En el proceso deflatorio, los precios descienden, puesto que el equilibrio se ha roto en el
otro sentido; ahora son los bienes los que se encuentran en mayor cantidad que la moneda,
y entonces, mientras los poseedores de rentas fijas se benefician, puesto que con las mismas
entradas pueden comprar mayor cantidad de mercancías, los negociantes son los que
sufren las consecuencias; sus existencias pierden valor día a día, el público se niega a
comprar o a iniciar nuevos negocios, pues piensa que los precios seguirán bajando; la
contracción de la demanda obliga a la paralización de las industrias y se produce la
desocupación. El mal se hace general, alcanzando también al Estado; al descender las
utilidades en los negocios, se pagan menos sueldos y salarios, los ingresos del público
disminuyen, lo que hace que se contraigan sus consumos aumentando la paralización; el
Estado ve mermar sus entradas provenientes de una de sus fuentes principales: el
impuesto a la renta. Es una época de depresión económica.

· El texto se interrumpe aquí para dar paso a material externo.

-- ==== Sys2Proof/Certificates/Slice0/Obligations.lean ====
section
/-! DEFINITION. The statements about the block, one def Obligations.<Name> : Prop each, and the predicates they share. -/

namespace Sys2Proof.Claims

open Sys2Proof Sys2Proof.Machine

/-! ## What statements about a core's firing share (02) -/

/-- The tokens on which the core of tile t fires. -/
def firing (s : State) (t : Fin 1024) : List (Nat × Token) := heads (s.tile t) (s.tile t).instr

/-- The core of tile t can fire its current instruction (R29), which has this opcode; no word it reads is damaged (R43), no store
entry has wrong parity, and its tokens pass the checks of R20, R23, MRK and BUBM. -/
structure Stands (s : State) (t : Fin 1024) (k : Kind) (opc : Nat) : Prop where
  canFire : canFire s t k opc = true
  words : ∀ i, mget 0 (s.tile t).health i = 0
  parity : (s.tile t).badParity = []
  checks : fabricFaults (s.tile t) (s.tile t).instr (firing s t) = []

/-- The firing meets R46: its tokens carry markers exactly when it completes the quota. -/
def quotaMet (s : State) (t : Fin 1024) : Prop := quotaFaults (s.tile t) (firing s t) = []

/-- Where the firing completes the quota, it closes, or no output drives a route (R103, R132, R189). -/
def closesOk (s : State) (t : Fin 1024) (closes : Bool) : Prop :=
  completing (s.tile t) = true → opDrives (s.tile t) 0 = true ∨ opDrives (s.tile t) 1 = true → closes = true

/-- The index, the repeat and the halt after a firing (Table TRL-9). -/
def seqNext (pc : BitVec 8) (rep : Nat) (w : BitVec 64) (m : Marker) : BitVec 8 × Nat × Bool :=
  if iSeq w = 2 ∧ m ≠ .none then (BitVec.ofNat 8 (iJmp w), 0, false)
  else if rep < iRep w then (pc, rep + 1, false)
  else if iSeq w = 1 then (BitVec.ofNat 8 (iJmp w), 0, false)
  else if iSeq w = 3 then (pc, 0, true)
  else (pc + 1, 0, false)

/-- The tokens of one port among those of a firing. -/
def onPort (out : List (Nat × List Token)) (p : Nat) : List Token := (out.filter fun x => x.1 == p).flatMap fun x => x.2

/-- One firing of tile t's core, from s to s': one token taken from each port of IN (R39); the tokens that it gives follow those of the
pipeline, which holds the core's depth, and those beyond it wait in the firing (R34); the count and park of R45, the next index; and
nothing but the tile, bed counters, interrupt sources and events changed. -/
structure Fired (s s' : State) (t : Fin 1024) (out : List (Nat × List Token)) : Prop where
  consumed : ∀ p < 4, mget [] (s'.tile t).inb p =
    if bitAt (iIn (s.tile t).instr) p then (mget [] (s.tile t).inb p).drop 1 else mget [] (s.tile t).inb p
  produced : ∀ p < 4, mget [] (s'.tile t).pipe p ++ mget [] (s'.tile t).rest p = mget [] (s.tile t).pipe p ++ onPort out p
  depth : ∀ p < 4, (mget [] (s'.tile t).pipe p).length ≤ coreDepth s.adr (tileKind t)
  counted : (s'.tile t).fired = (s.tile t).fired + 1
  parks : (s'.tile t).parked = completing (s.tile t)
  next : ((s'.tile t).pc, (s'.tile t).rep, (s'.tile t).halted) =
    seqNext (s.tile t).pc (s.tile t).rep (s.tile t).instr (maxMark (toksOf (firing s t)))
  others : ∀ u, u ≠ t.val → s'.tile u = s.tile u
  frame : s' = { s with tiles := s'.tiles, beds := s'.beds, ic := s'.ic, hq := s'.hq }

/-- The marker of the last token of a closing firing on a Q or F tile (R132, R189). -/
def endMark (s : State) (t : Fin 1024) : Marker := lastMark s.pace.rank (s.tile t) (s.tile t).instr (firing s t)

/-- The BSEQ a firing copies (R24). -/
def bseqOf (s : State) (t : Fin 1024) : BitVec 4 := copyBseq (firing s t)

/-- One drained value (R101): the bias, the activation function, the output format, the mask. -/
def drained (m : MState) (d : MDesc) (y0 : Word) (c : Nat) : Nat :=
  let y1 := if d.bias then FloatFmt.fp32.round ((FloatFmt.fp32.value y0.toNat).add (FloatFmt.fp16.value (mget 0 m.scale (d.bbase + c)).toNat))
    else y0.toNat
  let v := FloatFmt.fp32.value y1
  let y2 := match d.act with
    | 1 => if 0 < v.num then y1 else 0
    | 2 => if v.num ≤ 0 then 0 else if (Frac.ofInt 6).lt v then 0x40C00000 else y1
    | _ => y1
  if d.msk = true ∧ mget 0 m.kc d.ksel ≤ c then (fmtOfCode d.ofCode).signBit + (fmtOfCode d.ofCode).maxBits
  else if d.ofCode = 2 then y2 else convert .fp32 (fmtOfCode d.ofCode) y2

/-- The tokens of a drain (R100, R101, R103): eight channels in each, four in FP32; zero bits beyond the last channel; bubbles where the
bank holds bubbles alone; the marker on the last. -/
def drainGives (m : MState) (d : MDesc) (bank : Nat → Word) (bub : Bool) (ctx : BitVec 2) (bseq : BitVec 4) (mark : Marker) : List Token :=
  let per := if d.ofCode = 2 then 4 else 8
  markLast mark ((List.range ((d.nch + per - 1) / per)).map fun n =>
    if bub then mkBubble .none ctx bseq
    else mkToken (mkPayload (if d.ofCode = 2 then 32 else 16) ((List.range per).map fun l =>
      if per * n + l < d.nch then drained m d (bank (per * n + l)) (per * n + l) else 0)) .none ctx bseq)

/-- The block of an edge tile loses the head u of what it offers (R280, R339, R365). -/
def givesHead (s s' : State) (e : Fin 128) (u : Token) : Prop :=
  let k := e.val % 32
  match e.val / 32 with
  | 0 => mget [] s.nce.chan k = u :: mget [] s'.nce.chan k
  | 1 => if k < 24 then (s.chan (k - 16)).buf = u :: (s'.chan (k - 16)).buf ∧ (s'.ring (10 + (k - 16))).ci = (s.ring (10 + (k - 16))).ci + 1
         else mget [] s.nce.chan (32 + (k - 24)) = u :: mget [] s'.nce.chan (32 + (k - 24))
  | 2 => let j := feeder s (k / 2)
         (s'.engine j).delivered = (s.engine j).delivered + (if k / 2 = j then 1 else 0) ∧
         (if ∀ i ∈ recipients s j, i = k / 2 ∨ i ∈ (s.engine j).captured then
            (s.engine j).rbuf = u :: (s'.engine j).rbuf ∧ (s'.engine j).captured = []
          else (s'.engine j).rbuf = (s.engine j).rbuf ∧ (s'.engine j).captured = k / 2 :: (s.engine j).captured)
  | _ => (∃ st, mget [] (s.port (k / 8)).vcbuf (k % 8) = (u, st) :: mget [] (s'.port (k / 8)).vcbuf (k % 8)) ∧
         mget 0 (s'.port (k / 8)).credRet (k % 8) = mget 0 (s.port (k / 8)).credRet (k % 8) + 1

/-- The block of an edge tile, other than a stream engine, takes a token (R339, R365, R367). -/
def takesToken (s s' : State) (e : Fin 128) (u : Token) : Prop :=
  let k := e.val % 32
  match e.val / 32 with
  | 0 => mget [] s'.nce.rx k = mget [] s.nce.rx k ++ [u]
  | 1 => if k < 16 then mget [] s'.pp.rx k = mget [] s.pp.rx k ++ [u]
         else if k < 24 then (s'.chan (k - 16)).outq = (s.chan (k - 16)).outq ++ [u]
         else mget [] s'.nce.rx (32 + (k - 24)) = mget [] s.nce.rx (32 + (k - 24)) ++ [u]
  | 2 => False
  | _ => mget [] (s'.port (k / 8)).vcout (k % 8) = mget [] (s.port (k / 8)).vcout (k % 8) ++ [(u, s.pace.step.truncate 32)] ∧
         mget 0 (s'.port (k / 8)).cred (k % 8) = mget 0 (s.port (k / 8)).cred (k % 8) - 1
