/-! ## putSource -/

@[simp] theorem State.putSource_pending (s : State) (k : Nat) (x : Source) : (s.putSource k x).pending = s.pending := rfl
@[simp] theorem State.putSource_devTime (s : State) (k : Nat) (x : Source) : (s.putSource k x).devTime = s.devTime := rfl
@[simp] theorem State.putSource_timeOff (s : State) (k : Nat) (x : Source) : (s.putSource k x).timeOff = s.timeOff := rfl
@[simp] theorem State.putSource_tiles (s : State) (k : Nat) (x : Source) : (s.putSource k x).tiles = s.tiles := rfl
@[simp] theorem State.putSource_edges (s : State) (k : Nat) (x : Source) : (s.putSource k x).edges = s.edges := rfl
@[simp] theorem State.putSource_beds (s : State) (k : Nat) (x : Source) : (s.putSource k x).beds = s.beds := rfl
@[simp] theorem State.putSource_sels (s : State) (k : Nat) (x : Source) : (s.putSource k x).sels = s.sels := rfl
@[simp] theorem State.putSource_pace (s : State) (k : Nat) (x : Source) : (s.putSource k x).pace = s.pace := rfl
@[simp] theorem State.putSource_cfg (s : State) (k : Nat) (x : Source) : (s.putSource k x).cfg = s.cfg := rfl
@[simp] theorem State.putSource_mbx (s : State) (k : Nat) (x : Source) : (s.putSource k x).mbx = s.mbx := rfl
@[simp] theorem State.putSource_hq (s : State) (k : Nat) (x : Source) : (s.putSource k x).hq = s.hq := rfl
@[simp] theorem State.putSource_hostOut (s : State) (k : Nat) (x : Source) : (s.putSource k x).hostOut = s.hostOut := rfl
@[simp] theorem State.putSource_lk (s : State) (k : Nat) (x : Source) : (s.putSource k x).lk = s.lk := rfl
@[simp] theorem State.putSource_tw (s : State) (k : Nat) (x : Source) : (s.putSource k x).tw = s.tw := rfl
@[simp] theorem State.putSource_flt (s : State) (k : Nat) (x : Source) : (s.putSource k x).flt = s.flt := rfl
@[simp] theorem State.putSource_pwr (s : State) (k : Nat) (x : Source) : (s.putSource k x).pwr = s.pwr := rfl
@[simp] theorem State.putSource_sec (s : State) (k : Nat) (x : Source) : (s.putSource k x).sec = s.sec := rfl
@[simp] theorem State.putSource_sp (s : State) (k : Nat) (x : Source) : (s.putSource k x).sp = s.sp := rfl
@[simp] theorem State.putSource_nce (s : State) (k : Nat) (x : Source) : (s.putSource k x).nce = s.nce := rfl
@[simp] theorem State.putSource_pp (s : State) (k : Nat) (x : Source) : (s.putSource k x).pp = s.pp := rfl
@[simp] theorem State.putSource_se (s : State) (k : Nat) (x : Source) : (s.putSource k x).se = s.se := rfl
@[simp] theorem State.putSource_mc (s : State) (k : Nat) (x : Source) : (s.putSource k x).mc = s.mc := rfl
@[simp] theorem State.putSource_glb (s : State) (k : Nat) (x : Source) : (s.putSource k x).glb = s.glb := rfl
@[simp] theorem State.putSource_latches (s : State) (k : Nat) (x : Source) : (s.putSource k x).latches = s.latches := rfl
@[simp] theorem State.putSource_answer (s : State) (k : Nat) (x : Source) : (s.putSource k x).answer = s.answer := rfl
@[simp] theorem State.putSource_free (s : State) (k : Nat) (x : Source) : (s.putSource k x).free = s.free := rfl
@[simp] theorem State.putSource_tile (s : State) (k : Nat) (x : Source) (u : Nat) : (s.putSource k x).tile u = s.tile u := rfl
@[simp] theorem State.putSource_edge (s : State) (k : Nat) (x : Source) (u : Nat) : (s.putSource k x).edge u = s.edge u := rfl
@[simp] theorem State.putSource_bed (s : State) (k : Nat) (x : Source) (u : Nat) : (s.putSource k x).bed u = s.bed u := rfl
@[simp] theorem State.putSource_port (s : State) (k : Nat) (x : Source) (u : Nat) : (s.putSource k x).port u = s.port u := rfl
@[simp] theorem State.putSource_mbox (s : State) (k : Nat) (x : Source) (u : Nat) : (s.putSource k x).mbox u = s.mbox u := rfl
@[simp] theorem State.putSource_engine (s : State) (k : Nat) (x : Source) (u : Nat) : (s.putSource k x).engine u = s.engine u := rfl
@[simp] theorem State.putSource_holding (s : State) (k : Nat) (x : Source) : (s.putSource k x).holding = s.holding := rfl
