-- ==== Sys2Proof/Tests/Slice0.lean ====
section
/-! SUPPORT. The model's own tests: what WellFormed refuses, small steps worked out from the spec by hand, and for every statement's hypotheses a state and operands that meet them. -/

namespace Sys2Proof.Tests

set_option Elab.async false

open Sys2Proof Sys2Proof.Machine Sys2Proof.Claims

/-! ## Helpers -/

/-- An instruction word from its fields (Table TRL-9). -/
def word (opc ins outs opnd : Nat) (rep : Nat := 0) (bubm : Nat := 0) (seq : Nat := 0) (jmp : Nat := 0) : BitVec 64 :=
  BitVec.ofNat 64 (opc * 2 ^ 56 + ins * 2 ^ 52 + outs * 2 ^ 48 + rep * 2 ^ 32 + bubm * 2 ^ 28 + jmp * 2 ^ 20 + seq * 2 ^ 18 + opnd)

/-- A released core at index 0 with one instruction, constants and tokens waiting. -/
def core (w : BitVec 64) (consts : List (Nat × Nat) := []) (inb : AMap (List Token) := []) : GridTile :=
  { words := (0, w) :: consts.map fun c => (257 + c.1, BitVec.ofNat 64 c.2), inReset := false, parked := false, inb := inb }

/-- The device after reset but for one tile. -/
def oneTile (t : Nat) (g : GridTile) : State := { State.reset with tiles := [(t, g)] }

/-- A token of FP16 lanes 1.0 to 1.0. -/
def ones : Token := mkToken (mkPayload 16 (List.replicate 8 0x3C00)) .none 0 5

/-- A frame of good CRC that is next in order on a port that has received none. -/
def hdr : FrameHdr := { crcGood := true, seq := 0, ack := 0xFFFF, cretVc := 7, cret := 3, step := 9 }

theorem stands_of (s : State) (t : Fin 1024) (k : Kind) (opc : Nat)
    (h : (canFire s t k opc && (s.tile t).badParity.isEmpty && (fabricFaults (s.tile t) (s.tile t).instr (firing s t)).isEmpty) = true)
    (h2 : (s.tile t).health = []) : Stands s t k opc := by
  simp only [Bool.and_eq_true, List.isEmpty_iff] at h
  exact ⟨h.1.1, fun i => by rw [h2]; rfl, h.1.2, h.2⟩

theorem closes_of (s : State) (t : Fin 1024) (c : Bool) (h : completing (s.tile t) = false) : closesOk s t c :=
  fun h' => absurd (h.symm.trans h') (by decide)

/-- A core that fires well before its quota is complete. -/
theorem stood (s : State) (t : Fin 1024) (k : Kind) (opc : Nat)
    (h : (canFire s t k opc && (s.tile t).badParity.isEmpty && (fabricFaults (s.tile t) (s.tile t).instr (firing s t)).isEmpty &&
      (quotaFaults (s.tile t) (firing s t)).isEmpty && !completing (s.tile t)) = true)
    (h2 : (s.tile t).health = []) : Stands s t k opc ∧ quotaMet s t ∧ ∀ c, closesOk s t c := by
  simp only [Bool.and_eq_true, List.isEmpty_iff, Bool.not_eq_true'] at h
  exact ⟨⟨h.1.1.1.1, fun i => by rw [h2]; rfl, h.1.1.1.2, h.1.1.2⟩, h.1.2, fun c => closes_of s t c h.2⟩

theorem whole_of (g : GridTile) (h : g.s.queues = []) (h2 : g.s.deferred = []) : QueuesWhole g :=
  ⟨fun q => by simp [GridTile.queue, h, mget, ptrDiff], fun q => by simp [GridTile.queue, h, mget], h2⟩

/-- The same with one queue listed. -/
theorem whole_one (g : GridTile) (k : Nat) (x : Queue) (h : g.s.queues = [(k, x)]) (h1 : ptrDiff x = none) (h3 : x.froz = false)
    (h2 : g.s.deferred = []) : QueuesWhole g :=
  ⟨fun q => by by_cases c : k = q <;> simp [GridTile.queue, h, mget, c, h1]; simp [ptrDiff],
   fun q => by by_cases c : k = q <;> simp [GridTile.queue, h, mget, c, h3], h2⟩

/-! ## WellFormed: one ill-formed command for each check -/

theorem test_wf_commandFetch : Instr.wf (.commandFetch (.ok (List.replicate 63 0))) = false := by decide
theorem test_wf_hostStreamFetch : Instr.wf (.hostStreamFetch 0 (.ok (List.replicate 31 0))) = false := by decide
theorem test_wf_registerWrite : Instr.wf (.registerWrite { agent := .dbg, offset := 0x4000000, ndw := 1, be := 15, data := 0 }) = false := by decide
theorem test_wf_loReadLatch : Instr.wf (.loReadLatch { agent := .dbg, offset := 0, ndw := 1025, be := 15, data := 0 }) = false := by decide
theorem test_wf_bar2Read : Instr.wf (.bar2Read 0 4097 .good 0) = false := by decide
theorem test_wf_bar2Write : Instr.wf (.bar2Write 0 [] false 0) = false := by decide
theorem test_wf_tokenFrame : Instr.wf (.tokenFrame 0 hdr 0 []) = false := by decide
theorem test_wf_msgFrame : Instr.wf (.msgFrame 0 hdr (List.replicate 17 0)) = false := by decide
theorem test_wf_hello : Instr.wf (.hello 0 hdr { secmap := [] } 0) = false := by decide
theorem test_wf_firmwareVerify : Instr.wf (.firmwareVerify { answering := true, sfdp := none, dirOk := true, bytes := [0] }) = false := by decide
theorem test_ill_formed_stops : exec (.bar2Write 0 [] false 0) State.reset = .fault .illFormed := by rfl

/-! ## The block -/

theorem wit_step_runs_front : (∃ s c r, State.pending s = c :: r) ∧ ∃ s : State, s.pending = [] :=
  ⟨⟨{ State.reset with pending := [.hqClrstat] }, .hqClrstat, [], rfl⟩, ⟨State.reset, rfl⟩⟩

theorem wit_step_keeps_memory : ∃ s t : State, memoryWf s.mc.mem = true ∧ step s = .next t := ⟨State.reset, State.reset, by decide, rfl⟩

theorem wit_only_burns : ∃ t, (∀ ok n, Instr.hqClrstat ≠ .burnComplete ok n) ∧ exec .hqClrstat State.reset = .next t :=
  ⟨_, fun _ _ h => Instr.noConfusion h, rfl⟩

/-! ## The fabric (02) -/

theorem wit_held : ∃ s : State, s.holding = true ∧ coreOf (.mac 1) = some 1 :=
  ⟨{ State.reset with pace := { swhold := true, req := 0x40 } }, by decide, rfl⟩

/-- Tile 1 with a token in the buffer of OP0, which tile 2's west track selects: IP0 of tile 2 takes it. -/
def forked : State :=
  { State.reset with
    cfg := { stage := 3 }
    tiles := [(1, { (core 0) with words := [(256, BitVec.ofNat 64 (9 * 2 ^ 8))], outb := [(0, [ones])] }),
              (2, { (core 0) with words := [(256, BitVec.ofNat 64 (7 * 2 ^ 32 + 7 * 2 ^ 36))] })] }

theorem wit_slot_forks : destsOf forked (.op 1 0) = [.ip 2 0, .ip 2 1] ∧ slotToks forked (.op 1 0) = [ones] ∧
    slotAcked forked (.op 1 0) = [] ∧ destRoom forked (.ip 2 0) = true ∧ forked.cfg.stage ≠ 0 ∧ forked.cfg.stage ≠ 15 := by
  decide +kernel

theorem wit_slot_empties : ∃ s : State, slotToks s (.op 1 0) = [ones] ∧ slotAcked s (.op 1 0) = [.ip 2 0] ∧ destRoom s (.ip 2 1) = true ∧
    (∀ x ∈ destsOf s (.op 1 0), x = .ip 2 1 ∨ x ∈ slotAcked s (.op 1 0)) :=
  ⟨setAcked forked (.op 1 0) [.ip 2 0], by decide +kernel⟩
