/-! ### setOut -/

@[simp] theorem State.setOut_fb (v : Lines) : (s.setOut v).fb = s.fb := rfl
@[simp] theorem State.setOut_bank (v : Lines) : (s.setOut v).bank = s.bank := rfl
@[simp] theorem State.setOut_out (v : Lines) : (s.setOut v).out = v := rfl
@[simp] theorem State.setOut_resp (v : Lines) : (s.setOut v).resp = s.resp := rfl
@[simp] theorem State.setOut_host (v : Lines) : (s.setOut v).host = s.host := rfl
@[simp] theorem State.setOut_fsm (v : Lines) : (s.setOut v).fsm = s.fsm := rfl
@[simp] theorem State.setOut_refused (v : Lines) : (s.setOut v).refused = s.refused := rfl
@[simp] theorem State.setOut_panel (v : Lines) : (s.setOut v).panel = s.panel := rfl
@[simp] theorem State.setOut_commands (v : Lines) : (s.setOut v).commands = s.commands := rfl
@[simp] theorem State.setOut_turns (v : Lines) : (s.setOut v).turns = s.turns := rfl
@[simp] theorem State.setOut_draws (v : Lines) : (s.setOut v).draws = s.draws := rfl

/-! ### setResp -/

@[simp] theorem State.setResp_fb (v : Byte) : (s.setResp v).fb = s.fb := rfl
@[simp] theorem State.setResp_bank (v : Byte) : (s.setResp v).bank = s.bank := rfl
@[simp] theorem State.setResp_out (v : Byte) : (s.setResp v).out = s.out := rfl
@[simp] theorem State.setResp_resp (v : Byte) : (s.setResp v).resp = v := rfl
@[simp] theorem State.setResp_host (v : Byte) : (s.setResp v).host = s.host := rfl
@[simp] theorem State.setResp_fsm (v : Byte) : (s.setResp v).fsm = s.fsm := rfl
@[simp] theorem State.setResp_refused (v : Byte) : (s.setResp v).refused = s.refused := rfl
@[simp] theorem State.setResp_panel (v : Byte) : (s.setResp v).panel = s.panel := rfl
@[simp] theorem State.setResp_commands (v : Byte) : (s.setResp v).commands = s.commands := rfl
@[simp] theorem State.setResp_turns (v : Byte) : (s.setResp v).turns = s.turns := rfl
@[simp] theorem State.setResp_draws (v : Byte) : (s.setResp v).draws = s.draws := rfl

/-! ### setHost -/

@[simp] theorem State.setHost_fb (v : HostPort) : (s.setHost v).fb = s.fb := rfl
@[simp] theorem State.setHost_bank (v : HostPort) : (s.setHost v).bank = s.bank := rfl
@[simp] theorem State.setHost_out (v : HostPort) : (s.setHost v).out = s.out := rfl
@[simp] theorem State.setHost_resp (v : HostPort) : (s.setHost v).resp = s.resp := rfl
@[simp] theorem State.setHost_host (v : HostPort) : (s.setHost v).host = v := rfl
@[simp] theorem State.setHost_fsm (v : HostPort) : (s.setHost v).fsm = s.fsm := rfl
@[simp] theorem State.setHost_refused (v : HostPort) : (s.setHost v).refused = s.refused := rfl
@[simp] theorem State.setHost_panel (v : HostPort) : (s.setHost v).panel = s.panel := rfl
@[simp] theorem State.setHost_commands (v : HostPort) : (s.setHost v).commands = s.commands := rfl
@[simp] theorem State.setHost_turns (v : HostPort) : (s.setHost v).turns = s.turns := rfl
@[simp] theorem State.setHost_draws (v : HostPort) : (s.setHost v).draws = s.draws := rfl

La inflación no debe ocasionar necesariamente la depresión, al obligar al Estado a la
estabilización. Aunque el problema es harto complicado, el ascenso vertiginoso de los
precios podría detenerse tratando de eliminar las dos causas principales de perturbación: el
desequilibrio del comercio exterior, y los déficit repetidos en el presupuesto del Estado.
El primer problema tiende a solucionarse por sí solo, al restablecerse las corrientes
normales de intercambio; aumentan las importaciones, y la entrada de mercaderías lleva a
igualar la cantidad de bienes con la cantidad de dinero. Si el desequilibrio no proviniese de
un hecho extraordinario —la guerra, en nuestro caso—, y fuese provocado por las
fluctuaciones periódicas en la producción de cada país, el equilibrio se restablecería
automáticamente al funcionar el mecanismo del patrón oro, como veremos luego.
En cuanto a los déficit del presupuesto, su evidente solución reside en la estricta economía
en los gastos del Estado, pero se da el caso que éste siente por aquélla una particular
aversión. Si los déficit son considerables, sólo pueden ser cubiertos mediante la emisión de
empréstitos, internos o externos, cuando no se echa mano del recurso más expeditivo de
imprimir directamente los billetes.
Si el empréstito es interno, al producirse la emisión de los títulos, el Estado recibe dinero
inactivo, que estaba depositado en los bancos y cajas de ahorro, y lo vuelca en la circulación
al pagar a sus proveedores y empleados. La medida es inflatoria, en la parte del empréstito
que es cubierta por depósitos o dinero inactivo; no en aquella que es adquirida por el
público.
En el caso de que el empréstito se coloque en el exterior, su monto total entra en la
circulación monetaria sin que se produzca el correlativo aumento de la cantidad de
mercaderías; el nivel general de precios asciende. La medida es netamente inflacionista.
Sólo después de un tiempo provoca, aunque muy lentamente, la disminución del medio
circulante al tener que hacerse frente a los pagos de los servicios de la deuda.
Con esto no hemos agotado de manera alguna el interesante y complejo problema de la
inflación, pero se ha visto lo esencial. Sus consecuencias, como ya se ha dicho, no son nada
agradables. Pero debemos finalmente observar que un sano y prudente manejo de las
finanzas públicas atenúa en gran parte los inconvenientes provocados por la misma.